-- ==== Sys2Proof/Tests/Slice0.lean ====
section
/-! SUPPORT. Tests of the model on small states: ill-formed terms, words written out from the manual's encodings, results computed by
hand from the rules, and for each statement with hypotheses a state that meets them. -/

namespace Sys2Proof
namespace Tests
open Sys2Proof.Machine

set_option maxRecDepth 100000
set_option Elab.async false

/-! ### Helpers -/

/-- A kernel with a text of 200 lines and its handler at line 100, and a cell of it. -/
def kern : Kernel := { trapv := 100, textlen := 200, viewt := 0x8000, viewa := 0x20000, wlim := 65536 }
def cell : Cell := { id := 0, queue := 3, part := 0, ctx := 0, linear := 0, wave := 0, sstep := 0, idx := [], kern := kern }
def core0 : Core := { cell := some cell, kern := some kern }
/-- Core 0 as given, and engine `e`'s turn with a one-lane instruction at lane 1. -/
def at_ (e : Engine) (k : Core) : State :=
  { State.reset.setCoreAt 0 k with turn := { eng := e }, issue := { lane := 1, nextLane := 2, word := 0xABCD } }
/-- The state after, and core 0 after. -/
def after (o : Host.Outcome State Fault Refusal) : State :=
  match o with
  | .next t => t
  | _ => State.reset
def run (i : Instr) (e : Engine) (k : Core) : Core := (after (exec i (at_ e k))).coreAt 0
/-- A register of an engine holds a value. -/
def withS (e : Engine) (xs : List (Reg × W)) (k : Core) : Core := xs.foldl (fun k x => k.setS e x.1 x.2) k
def wellOf (a : Nat) (bs : List Byte) : VMem := { base := memOf a bs }
def hbmOf (s : State) (m : Memory) : State := { s with hbm := { base := m } }

/-! ### Ill-formed terms are refused, by the check that forbids them (R105, R110) -/

theorem test_wf_register_past_file : wellFormed .a (.add 32 0 0) = false ∧ wellFormed .m (.li 16 0) = false := by decide
theorem test_wf_send_to_itself : wellFormed .v (.send 1 .v) = false := by decide
theorem test_wf_wrong_engine : wellFormed .a .rett = false ∧ wellFormed .c .brf = false ∧ wellFormed .c (.mvx 0 0) = false := by decide
theorem test_wf_csr_unassigned : wellFormed .c (.csrr 1 0x007) = false := by decide
theorem test_wf_mcw_read_only : wellFormed .c (.mcw 1 0x040) = false := by decide
theorem test_wf_vector_destination : wellFormed .v (.vmov 60 1 4) = false ∧ wellFormed .v (.vmov 1 63 4) = false := by decide
theorem test_wf_vadd_float_type : wellFormed .v (.vadd 1 2 3 12) = false := by decide
theorem test_wf_vshl_float : wellFormed .v (.vshl 1 2 3 10) = false := by decide
theorem test_wf_rounding : wellFormed .v (.vfma 1 2 3 4 10 10 false 5) = false ∧ wellFormed .v (.vfma 1 2 3 4 10 10 true 1) = false := by decide
theorem test_wf_vcvt_width : wellFormed .v (.vcvt 1 2 4 2 false 0) = false := by decide
theorem test_wf_vdot_types : wellFormed .v (.vdot 1 2 3 4 4 4) = false := by decide
theorem test_wf_areg : wellFormed .m (.azero 8) = false := by decide
theorem test_wf_msrd_index : wellFormed .m (.msrd 1 0x10D) = false ∧ wellFormed .m (.mswr 1 0x112) = false := by decide
theorem test_wf_entry_flags : entryOk (.fill { spD := 1, ftile := 3 } 0 1 0) = false := by decide
theorem test_wf_entry_space : entryOk (.fill { spD := 3 } 0 1 0) = false := by decide
theorem test_wf_entry_cist : entryOk (.fill { spD := 2, esz := 1 } 0 1 0) = false := by decide
theorem test_wf_entry_flipv : entryOk (.flipv {} 1 2 true) = false := by decide
theorem test_wf_entry_fence : entryOk (.chainFence 3 0) = false ∧ entryOk (.chainFence 0 5) = false := by decide
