/-- Registers of the other blocks forced; a field that is derived from other state keeps following that state, and a fuse
field is not written (R488). -/
def State.forceUnit (s : State) (r : Reg) (v : BitVec 64) : State :=
  let f (lo n k : Nat) : BitVec n := BitVec.ofNat n (bits v lo k)
  match r with
  | .gtc => { s with time := { s.time with gtc := v } }
  | .timeStatus => { s with time := { s.time with
      offset := f 32 16 16, ignored := f 16 16 16,
      state := if bits v 0 2 = 0 then .acquire else if bits v 0 2 = 2 then .holdover else .locked } }
  | .replyStatus => { s with host := { s.host with logDrop := bit v 9, fault := bit v 7, security := bit v 6 } }
  | .qHead q => s.modQueue q fun x => { x with lateReads := f 48 16 16, phase := bit v 32, head := f 0 16 16 }
  | .ringIdx => { s with gleaner := { s.gleaner with read := f 32 32 32, write := f 0 32 32 } }
  | .evtWritten => { s with gleaner := { s.gleaner with written := v } }
  | .evtDropped => { s with gleaner := { s.gleaner with dropped := v } }
  | .sheafMask p w => s.setMask p (withMaskWord (s.mask p) w v)
  | .region i => s.setRegion i { state := if bits v 6 2 = 1 then .owned else if bits v 6 2 = 2 then .scrubbing else .none, owner := f 0 4 4 }
  | .pwrStatus => { s with power := { s.power with inputMv := f 48 16 16, strideW := f 32 16 16, chargeW := bits v 20 12, heldSheaves := f 9 9 9 } }
  | .pwrTherm => { s with power := { s.power with tjMax := f 56 8 8, hbmMax := f 48 8 8, derate := f 32 12 12, warn := bit v 0 } }
  | .pwrEnergy => { s with power := { s.power with energy := v } }
  | .qEnergy q => { s with power := { s.power with queueEnergy := Tbl.put 0 s.power.queueEnergy q v } }
  | .bstBoot => { s with boot := { s.boot with failSrc := f 32 16 16, failCode := f 24 8 8, failedAtBoot := f 8 9 9, rejectA := bit v 2, slot := f 0 2 2 } }
  | .bstStatus => { s with boot := { s.boot with passed := f 48 16 16, failed := f 32 16 16 } }
  | .sheafFail w => { s with boot := { s.boot with failMask := withMaskWord s.boot.failMask w v } }
  | .hbmStatus k => { s with power := { s.power with refresh := withBit s.power.refresh k (decide (bits v 8 2 = 1)) } }
  | .hbmEcc k => { s with hbmCe := Tbl.put 0 s.hbmCe k (f 32 32 32), hbmUe := Tbl.put 0 s.hbmUe k (f 16 16 16) }
  | .hbmErrAddr k => { s with hbmErr := Tbl.put 0 s.hbmErr k (v &&& fieldMask [(63, 1), (6, 33)]) }
  | .portStatus n => s.modPort n fun x => { x with delayNs := f 48 16 16, laneMap := f 32 8 8, laneOk := f 28 4 4, state := f 0 3 3 }
  | .portErr n => s.modPort n fun x => { x with fecCorr := f 32 32 32, fecUncorr := f 24 8 8, tagFail := f 16 8 8, resent := f 0 16 16 }
  | .lnkGait n i => s.modPort n fun x => { x with gait := Tbl.put 0 x.gait i (f 0 16 16 &&& 0xCFFF) }
  | .tether t => s.modTether t fun x => { x with
      peerChip := f 48 16 16, peerTether := f 36 12 12, paddock := bits v 32 4, collective := bit v 28, isProtected := bit v 27,
      state := (match bits v 29 3 with | 1 => .opening | 2 => .formed | 3 => .degraded | 4 => .broken | _ => .closed),
      bminM1 := f 24 3 3, boundM1 := f 21 3 3, slots := bits v 0 12 }
  | .tetherStat t => s.modTether t fun x => { x with lateCount := f 32 32 32, accepted := f 0 32 32 }
  | .tetherSeq t => s.modTether t fun x => { x with nextSeq := v }
  | .bridleStatus m => s.modSite m fun x => { x with seconds := f 32 32 32, ratedH := f 16 16 16, wear := f 6 2 2, kind := f 4 2 2, state := f 0 3 3 }
  | .bridleId m j => s.modSite m fun x => { x with identity := Tbl.put 0 x.identity j v }
  | .pdkCtl p => { s.modPdk p (fun x => x.force r v) with shares := Tbl.put 0 s.shares p (f 32 10 10) }
  | .cfgEpoch => s.setReg r (v &&& maskOf 0 33)
  | .timeCtl => s.setReg r (v &&& fieldMask [(16, 1), (8, 5), (0, 2)])
  | .gtcLoad | .group0 _ _ => s.setReg r v
  | .commit => s.setReg r (v &&& maskOf 0 17)
  | .commitResult => s.setReg r (v &&& fieldMask [(56, 8), (32, 17), (0, 17)])
  | .group1 _ _ => s.setReg r (v &&& maskOf 0 17)
  | r =>
    match r.paddock? with
    | some p => s.modPdk p fun x => x.force r v
    | none => s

TASK BRIEF: Lines from the top of the entries through the line with "namespace Tests" are to be transcribed exactly, and nothing more.

TASK ANSWER:
-- ==== Sys2Proof/Tests/Slice0.lean ====
section
/-! SUPPORT. Tests of the model on small states: ill-formed terms, words written out from the manual's encodings, results computed by
hand from the rules, and for each statement with hypotheses a state that meets them. -/

namespace Sys2Proof
namespace Tests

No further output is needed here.